=== Begin Enclosure ===

-- ==== Sys2Proof/Laws/State.lean ====
section
/-! SUPPORT. What an update leaves: one lemma for each field of the state, and of a slot, and each update. -/
namespace Sys2Proof.Machine

/-! ## Maps with number keys -/

@[simp] theorem SMap.get?_set_self {α : Type} (m : SMap α) (k : Nat) (v : α) : SMap.get? (SMap.set m k v) k = some v := by
  induction m with
  | nil => simp [SMap.set, SMap.get?]
  | cons t m ih =>
    obtain ⟨a, x⟩ := t
    simp only [SMap.set]
    split
    · simp [SMap.get?]
    · split
      · simp [SMap.get?]
      · simp_all [SMap.get?]

theorem SMap.get?_set_of_ne {α : Type} (m : SMap α) {j k : Nat} (h : j ≠ k) (v : α) :
    SMap.get? (SMap.set m k v) j = SMap.get? m j := by
  induction m with
  | nil => simp [SMap.set, SMap.get?, h]
  | cons t m ih =>
    obtain ⟨a, x⟩ := t
    simp only [SMap.set]
    split
    · next e => subst e; simp [SMap.get?, h]
    · split
      · simp [SMap.get?, h]
      · simp only [SMap.get?]; split
        · rfl
        · exact ih

@[simp] theorem SMap.get_set_self {α : Type} (m : SMap α) (k : Nat) (v d : α) : SMap.get (SMap.set m k v) k d = v := by
  simp [SMap.get]

theorem SMap.get_set_of_ne {α : Type} (m : SMap α) {j k : Nat} (h : j ≠ k) (v d : α) :
    SMap.get (SMap.set m k v) j d = SMap.get m j d := by
  simp [SMap.get, SMap.get?_set_of_ne m h]

@[simp] theorem SMap.set_set {α : Type} (m : SMap α) (k : Nat) (v w : α) : SMap.set (SMap.set m k v) k w = SMap.set m k w := by
  induction m with
  | nil => simp [SMap.set]
  | cons t m ih =>
    obtain ⟨a, x⟩ := t
    simp only [SMap.set]
    split
    · simp [SMap.set]
    · split
      · simp [SMap.set]
      · simp_all [SMap.set]

/-! ## Updates of the state -/

@[simp] theorem State.slot_setSlot (s : State) (n : Nat) (x : Slot) : (s.setSlot n x).slot n = x := by
  simp [State.slot, State.setSlot]
theorem State.slot_setSlot_of_ne (s : State) {n k : Nat} (h : k ≠ n) (x : Slot) : (s.setSlot n x).slot k = s.slot k := by
  simp [State.slot, State.setSlot, SMap.get_set_of_ne _ h]
@[simp] theorem State.setSlot_setSlot (s : State) (n : Nat) (x y : Slot) : (s.setSlot n x).setSlot n y = s.setSlot n y := by
  simp [State.setSlot]
@[simp] theorem State.slot_modSlot (n : Nat) (f : Slot → Slot) (s : State) : (s.modSlot n f).slot n = f (s.slot n) := by
  simp [State.modSlot]
theorem State.slot_modSlot_of_ne {n k : Nat} (h : k ≠ n) (f : Slot → Slot) (s : State) : (s.modSlot n f).slot k = s.slot k := by
  simp [State.modSlot, State.slot_setSlot_of_ne _ h]
@[simp] theorem State.me_modMe (f : Slot → Slot) (s : State) : (s.modMe f).me = f s.me := by
  simp [State.me, State.modMe, State.modSlot, State.slot, State.setSlot]
@[simp] theorem State.slot_cur (s : State) : s.slot s.cur.slot = s.me := rfl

=== End Enclosure ===

• _Task objective_: The required answer is the exact run of lines above starting at the line with "(s.slot n) := by" and ending at the line with "f).slot k = s.slot k := by", with both ends present.

• _Solution for this task_:
@[simp] theorem State.slot_modSlot (n : Nat) (f : Slot → Slot) (s : State) : (s.modSlot n f).slot n = f (s.slot n) := by
  simp [State.modSlot]
theorem State.slot_modSlot_of_ne {n k : Nat} (h : k ≠ n) (f : Slot → Slot) (s : State) : (s.modSlot n f).slot k = s.slot k := by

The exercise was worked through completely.